- **DIRECTIONS**
Wherever the word "unless" occurs in the listing below, copy that whole line.

- **EXTRACTED DATA**
-- ==== Sys2Proof/Laws/Step.lean ====
section
/-! SUPPORT. What one step can do: one lemma per turn, one inversion lemma for the host's instructions and one for the
step (00_scope.md R12). -/

namespace Sys2Proof.Machine

/-- A step runs the schedule's first turn. -/
theorem step_cons {s : State} {t : Turn} {rest : List Turn} (h : s.sched = t :: rest) :
    step s = runTurn t { s with sched := rest } := by
  simp only [step, nextTurn, takeTurn, h]

/-- Past the schedule's end a step runs a free turn. -/
theorem step_nil {s : State} (h : s.sched = []) :
    step s = runTurn (Config.freeTurn s.draws) { s with draws := s.draws + 1 } := by
  simp only [step, nextTurn, takeTurn, h]

/-- Taking a turn changes the schedule or the count of free turns and nothing else. -/
theorem takeTurn_record (s : State) : ∃ sched draws, takeTurn s = { s with sched := sched, draws := draws } := by
  unfold takeTurn
  split
  · exact ⟨_, _, rfl⟩
  · exact ⟨_, _, rfl⟩

/-- The engine's turn with a pending command that decodes is `exec` of it. -/
theorem engineStep_ok {s : State} {i : Instr} (hp : s.eng = .pend) (hi : decode s.pcmd = .ok i) :
    engineStep s = exec i s := by
  simp only [engineStep, hp, runCommand, hi]

/-- The engine's turn with a pending word that is no command completes with IllegalCommand. -/
theorem engineStep_error {s : State} {e : Illegal} (hp : s.eng = .pend) (he : decode s.pcmd = .error e) :
    engineStep s = .next (rejectIllegal e s) := by
  simp only [engineStep, hp, runCommand, he]

/-- The engine has no step unless a command is pending. -/
theorem engineStep_not_pend {s : State} (hp : s.eng ≠ .pend) : engineStep s = .next s := by
  unfold engineStep
  split
  · contradiction
  · rfl
  · rfl

/-- HMACU's turn while a request waits is the second phase. -/
theorem hmacuStep_wait {s : State} {r : Request} (ok : Bool) (hw : s.eng = .wait) (hr : s.req = some r) :
    hmacuStep ok s = respond (hmacResponse ok r) s := by
  simp only [hmacuStep, hw, hr]

/-- HMACU has no step unless a request waits. -/
theorem hmacuStep_not_wait {s : State} (ok : Bool) (hw : s.eng ≠ .wait) : hmacuStep ok s = s := by
  unfold hmacuStep
  split
  · contradiction
  · contradiction
  · rfl
  · rfl

/-- The second phase of a waiting HOTP. -/
theorem respond_hotp {s : State} {d : Nat} {z : Bool} (resp : HmacResponse) (h : decode s.pcmd = .ok (.hotp d z)) :
    respond resp s = hotpRespond d z resp s := by
  simp only [respond, h]

/-- The second phase of a waiting TOTP. -/
theorem respond_totp {s : State} {d : Nat} {z : Bool} (resp : HmacResponse) (h : decode s.pcmd = .ok (.totp d z)) :
    respond resp s = totpRespond d z resp s := by
  simp only [respond, h]

/-- Everything HMACU's turn can do. -/
theorem hmacuStep_cases (ok : Bool) (s : State) :
    hmacuStep ok s = s ∨
    (s.eng = .wait ∧ ∃ r, s.req = some r ∧ ∃ d z,
      (decode s.pcmd = .ok (.hotp d z) ∧ hmacuStep ok s = hotpRespond d z (hmacResponse ok r) s) ∨
      (decode s.pcmd = .ok (.totp d z) ∧ hmacuStep ok s = totpRespond d z (hmacResponse ok r) s)) := by
  by_cases hw : s.eng = .wait
  · cases hr : s.req with
    | none => exact .inl (by simp only [hmacuStep, hw, hr])
    | some r =>
      rw [hmacuStep_wait ok hw hr]
      cases hd : decode s.pcmd with
      | error e => exact .inl (by simp only [respond, hd])
      | ok i =>
        cases i with
        | hotp d z => exact .inr ⟨hw, r, rfl, d, z, .inl ⟨rfl, respond_hotp _ hd⟩⟩
        | totp d z => exact .inr ⟨hw, r, rfl, d, z, .inr ⟨rfl, respond_totp _ hd⟩⟩
        | nop z => exact .inl (by simp only [respond, hd])
        | derive z => exact .inl (by simp only [respond, hd])
        | trunc z => exact .inl (by simp only [respond, hd])
        | reduce d z => exact .inl (by simp only [respond, hd])
        | format d z => exact .inl (by simp only [respond, hd])
        | dtf d z => exact .inl (by simp only [respond, hd])
        | kopen z => exact .inl (by simp only [respond, hd])
        | kpush kb z => exact .inl (by simp only [respond, hd])
        | kclose z => exact .inl (by simp only [respond, hd])
        | zall z => exact .inl (by simp only [respond, hd])
  · exact .inl (hmacuStep_not_wait ok hw)

/-- Everything a host instruction can do to the machine: one register write, or nothing to the block. -/
theorem execHost_cases {i : HostInstr} {s t : State} (h : execHost i s = .next t) :
    (∃ r v bus host, t = { writeReg r v s with bus := bus, host := host }) ∨
    (∃ bus host, t = { s with bus := bus, host := host }) := by
  cases i with
  | wrImm r v => cases h; exact .inl ⟨r, v, _, _, rfl⟩
  | wrReg r x => cases h; exact .inl ⟨r, s.hreg x, _, _, rfl⟩
  | rd x r => cases h; exact .inr ⟨_, _, rfl⟩
  | li x v => cases h; exact .inr ⟨_, _, rfl⟩
  | andi x y v => cases h; exact .inr ⟨_, _, rfl⟩
  | addi x y n => cases h; exact .inr ⟨_, _, rfl⟩
  | bnez x l =>
    simp only [execHost, hostBranch] at h
    split at h <;> cases h <;> exact .inr ⟨_, _, rfl⟩
  | beqz x l =>
    simp only [execHost, hostBranch] at h
    split at h <;> cases h <;> exact .inr ⟨_, _, rfl⟩
  | memRead x addr size =>
    simp only [execHost, hostMemRead] at h
    split at h <;> cases h
    exact .inr ⟨_, _, rfl⟩
  | memWrite addr size v =>
    simp only [execHost, hostMemWrite] at h
    split at h <;> cases h
    exact .inl ⟨_, v, _, _, rfl⟩

/-- Everything the host's turn can do. -/
theorem hostStep_cases {s t : State} (h : hostStep s = .next t) :
    (∃ r v bus host, t = { writeReg r v s with bus := bus, host := host }) ∨
    (∃ bus host, t = { s with bus := bus, host := host }) := by
  unfold hostStep at h
  split at h
  · cases h; exact .inr ⟨s.bus, s.host, rfl⟩
  · exact execHost_cases h

/-- Everything another master's access can do. -/
theorem busAccess_cases (a : Access) (s : State) :
    (∃ r v bus, busAccess a s = { writeReg r v s with bus := bus }) ∨ ∃ bus, busAccess a s = { s with bus := bus } := by
  cases a with
  | read addr size => exact .inr ⟨_, rfl⟩
  | write addr size v =>
    simp only [busAccess, busWrite]
    split
    · exact .inr ⟨_, rfl⟩
    · exact .inl ⟨_, v, _, rfl⟩

/-- What a step does, turn by turn, from the state `u` in which the turn has been taken. -/
theorem step_cases {s t : State} (h : step s = .next t) :
    ∃ u, u = takeTurn s ∧
      ((nextTurn s = .engine ∧ u.eng = .pend ∧ ∃ i, decode u.pcmd = .ok i ∧ exec i u = .next t) ∨
       (nextTurn s = .engine ∧ u.eng = .pend ∧ ∃ e, decode u.pcmd = .error e ∧ t = rejectIllegal e u) ∨
       (∃ ok, nextTurn s = .hmacu ok ∧ t = hmacuStep ok u) ∨
       (nextTurn s = .reset ∧ t = resetBlock u) ∨
       (∃ r v bus host, t = { writeReg r v u with bus := bus, host := host }) ∨
       (∃ bus host, t = { u with bus := bus, host := host })) := by
  refine ⟨takeTurn s, rfl, ?_⟩
  unfold step at h
  generalize takeTurn s = u at h ⊢
  cases hn : nextTurn s with
  | host =>
    rw [hn] at h
    rcases hostStep_cases h with h' | h'
    · exact .inr (.inr (.inr (.inr (.inl h'))))
    · exact .inr (.inr (.inr (.inr (.inr h'))))
  | bus a =>
    rw [hn] at h
    cases h
    rcases busAccess_cases a u with ⟨r, v, b, h'⟩ | ⟨b, h'⟩
    · exact .inr (.inr (.inr (.inr (.inl ⟨r, v, b, (writeReg r v u).host, h'⟩))))
    · exact .inr (.inr (.inr (.inr (.inr ⟨b, u.host, h'⟩))))
  | engine =>
    rw [hn] at h
    change engineStep u = .next t at h
    by_cases hp : u.eng = .pend
    · cases hd : decode u.pcmd with
      | ok i => exact .inl ⟨rfl, hp, i, rfl, (engineStep_ok hp hd) ▸ h⟩
      | error e =>
        rw [engineStep_error hp hd] at h
        cases h
        exact .inr (.inl ⟨rfl, hp, e, rfl, rfl⟩)
    · rw [engineStep_not_pend hp] at h
      cases h
      exact .inr (.inr (.inr (.inr (.inr ⟨t.bus, t.host, rfl⟩))))
  | hmacu ok =>
    rw [hn] at h
    cases h
    exact .inr (.inr (.inl ⟨ok, rfl, rfl⟩))
  | reset =>
    rw [hn] at h
    cases h
    exact .inr (.inr (.inr (.inl ⟨rfl, rfl⟩)))

/-- No command stops a step: `exec` always answers a next state. -/
theorem exec_answers_next (i : Instr) (s : State) : ∃ t, exec i s = .next t := by
  cases i with
  | nop z => exact ⟨_, rfl⟩
  | derive z => simp only [exec, execDerive]; split <;> exact ⟨_, rfl⟩
  | trunc z => exact ⟨_, rfl⟩
  | reduce d z => simp only [exec, execReduce]; split <;> exact ⟨_, rfl⟩
  | format d z => simp only [exec, execFormat]; split_ifs <;> exact ⟨_, rfl⟩
  | dtf d z => simp only [exec, execDtf]; split <;> exact ⟨_, rfl⟩
  | hotp d z => simp only [exec, execHotp]; split_ifs <;> exact ⟨_, rfl⟩
  | totp d z =>
    simp only [exec, execTotp]
    split
    · split
      · exact ⟨_, rfl⟩
      · split_ifs <;> exact ⟨_, rfl⟩
    · exact ⟨_, rfl⟩
  | kopen z => exact ⟨_, rfl⟩
  | kpush kb z => simp only [exec, execKpush]; split_ifs <;> exact ⟨_, rfl⟩
  | kclose z => exact ⟨_, rfl⟩
  | zall z => exact ⟨_, rfl⟩

/-- HOTP and TOTP, the commands that ask HMACU (R130). -/
def asksHmac (i : Instr) : Bool := i.op == 0x20 || i.op == 0x21

/-- The commands that produce a code: their failures invalidate CODE (R119). -/
def makesCode (i : Instr) : Bool := asksHmac i || i.op == 0x12 || i.op == 0x13

/-- How a command that completes leaves the key and the scope before the completion procedure. -/
def ScopeEffect (i : Instr) (s u : State) : Prop :=
  (u.scope = s.scope ∧ u.keybuf = s.keybuf ∧ u.keylen = s.keylen) ∨
  ((∃ z, i = .kopen z) ∧ u.scope = true) ∨
  ((∃ kb z, i = .kpush kb z) ∧ u.scope = s.scope) ∨
  (((∃ z, i = .kclose z) ∨ ∃ z, i = .zall z) ∧ u.scope = false ∧ u.keybuf = Vector.replicate Config.keyMax 0 ∧ u.keylen = 0)

/-- Everything a command's first step can do: issue the request, fail, or complete. -/
theorem exec_cases {i : Instr} {s t : State} (h : exec i s = .next t) :
    (asksHmac i = true ∧ ∃ c, t = issueHmac c s) ∨
    (∃ e, t = raise (asksHmac i) i.z e s) ∨
    (makesCode i = true ∧ ∃ e, t = raiseNoCode (asksHmac i) i.z e s) ∨
    (asksHmac i = false ∧ ∃ u, t = complete false i.z u ∧ ScopeEffect i s u) := by
  cases i with
  | nop z => cases h; exact .inr (.inr (.inr ⟨rfl, s, rfl, .inl ⟨rfl, rfl, rfl⟩⟩))
  | derive z =>
    simp only [exec, execDerive] at h
    split at h <;> cases h
    · exact .inr (.inl ⟨_, rfl⟩)
    · exact .inr (.inr (.inr ⟨rfl, _, rfl, .inl ⟨rfl, rfl, rfl⟩⟩))
  | trunc z => cases h; exact .inr (.inr (.inr ⟨rfl, _, rfl, .inl ⟨rfl, rfl, rfl⟩⟩))
  | reduce d z =>
    simp only [exec, execReduce] at h
    split_ifs at h <;> cases h
    · exact .inr (.inr (.inr ⟨rfl, _, rfl, .inl ⟨rfl, rfl, rfl⟩⟩))
    · exact .inr (.inl ⟨_, rfl⟩)
  | format d z =>
    simp only [exec, execFormat] at h
    split_ifs at h <;> cases h
    · exact .inr (.inr (.inl ⟨rfl, _, rfl⟩))
    · exact .inr (.inr (.inr ⟨rfl, _, rfl, .inl ⟨rfl, rfl, rfl⟩⟩))
    · exact .inr (.inr (.inl ⟨rfl, _, rfl⟩))
  | dtf d z =>
    simp only [exec, execDtf] at h
    split_ifs at h <;> cases h
    · exact .inr (.inr (.inr ⟨rfl, _, rfl, .inl ⟨rfl, rfl, rfl⟩⟩))
    · exact .inr (.inr (.inl ⟨rfl, _, rfl⟩))
  | hotp d z =>
    simp only [exec, execHotp] at h
    split_ifs at h <;> cases h
    · exact .inr (.inr (.inl ⟨rfl, _, rfl⟩))
    · exact .inl ⟨rfl, _, rfl⟩
    · exact .inr (.inr (.inl ⟨rfl, _, rfl⟩))
  | totp d z =>
    simp only [exec, execTotp] at h
    split at h
    · split at h
      · cases h; exact .inr (.inr (.inl ⟨rfl, _, rfl⟩))
      · split_ifs at h <;> cases h
        · exact .inr (.inr (.inl ⟨rfl, _, rfl⟩))
        · exact .inl ⟨rfl, _, rfl⟩
    · cases h; exact .inr (.inr (.inl ⟨rfl, _, rfl⟩))
  | kopen z => cases h; exact .inr (.inr (.inr ⟨rfl, _, rfl, .inr (.inl ⟨⟨z, rfl⟩, rfl⟩)⟩))
  | kpush kb z =>
    simp only [exec, execKpush] at h
    split_ifs at h <;> cases h
    · exact .inr (.inl ⟨_, rfl⟩)
    · exact .inr (.inl ⟨_, rfl⟩)
    · exact .inr (.inr (.inr ⟨rfl, _, rfl, .inr (.inr (.inl ⟨⟨kb, z, rfl⟩, rfl⟩))⟩))
  | kclose z => cases h; exact .inr (.inr (.inr ⟨rfl, _, rfl, .inr (.inr (.inr ⟨.inl ⟨z, rfl⟩, rfl, rfl, rfl⟩))⟩))
  | zall z => cases h; exact .inr (.inr (.inr ⟨rfl, _, rfl, .inr (.inr (.inr ⟨.inr ⟨z, rfl⟩, rfl, rfl, rfl⟩))⟩))

/-- The completion procedure leaves CTRL, OVR and what stands outside the block (R176). -/
theorem finish_outside (h z : Bool) (e : BitVec 4) (i : BitVec 8) (s : State) :
    (finish h z e i s).irqEn = s.irqEn ∧ (finish h z e i s).ovr = s.ovr ∧ (finish h z e i s).bus = s.bus ∧
    (finish h z e i s).host = s.host ∧ (finish h z e i s).sched = s.sched ∧ (finish h z e i s).draws = s.draws := by
  rw [finish_record]
  exact ⟨rfl, rfl, rfl, rfl, rfl, rfl⟩

/-- No command writes CTRL or OVR, and none touches what stands outside the block. -/
theorem exec_outside {i : Instr} {s t : State} (h : exec i s = .next t) :
    t.irqEn = s.irqEn ∧ t.ovr = s.ovr ∧ t.bus = s.bus ∧ t.host = s.host ∧ t.sched = s.sched ∧ t.draws = s.draws := by
  cases i with
  | nop z => cases h; exact finish_outside _ _ _ _ _
  | derive z => simp only [exec, execDerive] at h; split at h <;> cases h <;> exact finish_outside _ _ _ _ _
  | trunc z => cases h; exact finish_outside _ _ _ _ _
  | reduce d z => simp only [exec, execReduce] at h; split_ifs at h <;> cases h <;> exact finish_outside _ _ _ _ _
  | format d z => simp only [exec, execFormat] at h; split_ifs at h <;> cases h <;> exact finish_outside _ _ _ _ _
  | dtf d z => simp only [exec, execDtf] at h; split_ifs at h <;> cases h <;> exact finish_outside _ _ _ _ _
  | hotp d z =>
    simp only [exec, execHotp] at h
    split_ifs at h <;> cases h
    · exact finish_outside _ _ _ _ _
    · exact ⟨rfl, rfl, rfl, rfl, rfl, rfl⟩
    · exact finish_outside _ _ _ _ _
  | totp d z =>
    simp only [exec, execTotp] at h
    split at h
    · split at h
      · cases h; exact finish_outside _ _ _ _ _
      · split_ifs at h <;> cases h
        · exact finish_outside _ _ _ _ _
        · exact ⟨rfl, rfl, rfl, rfl, rfl, rfl⟩
    · cases h; exact finish_outside _ _ _ _ _
  | kopen z => cases h; exact finish_outside _ _ _ _ _
  | kpush kb z => simp only [exec, execKpush] at h; split_ifs at h <;> cases h <;> exact finish_outside _ _ _ _ _
  | kclose z => cases h; exact finish_outside _ _ _ _ _
  | zall z => cases h; exact finish_outside _ _ _ _ _

end Sys2Proof.Machine
end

- **RESULT**
/-- The engine has no step unless a command is pending. -/
/-- HMACU has no step unless a request waits. -/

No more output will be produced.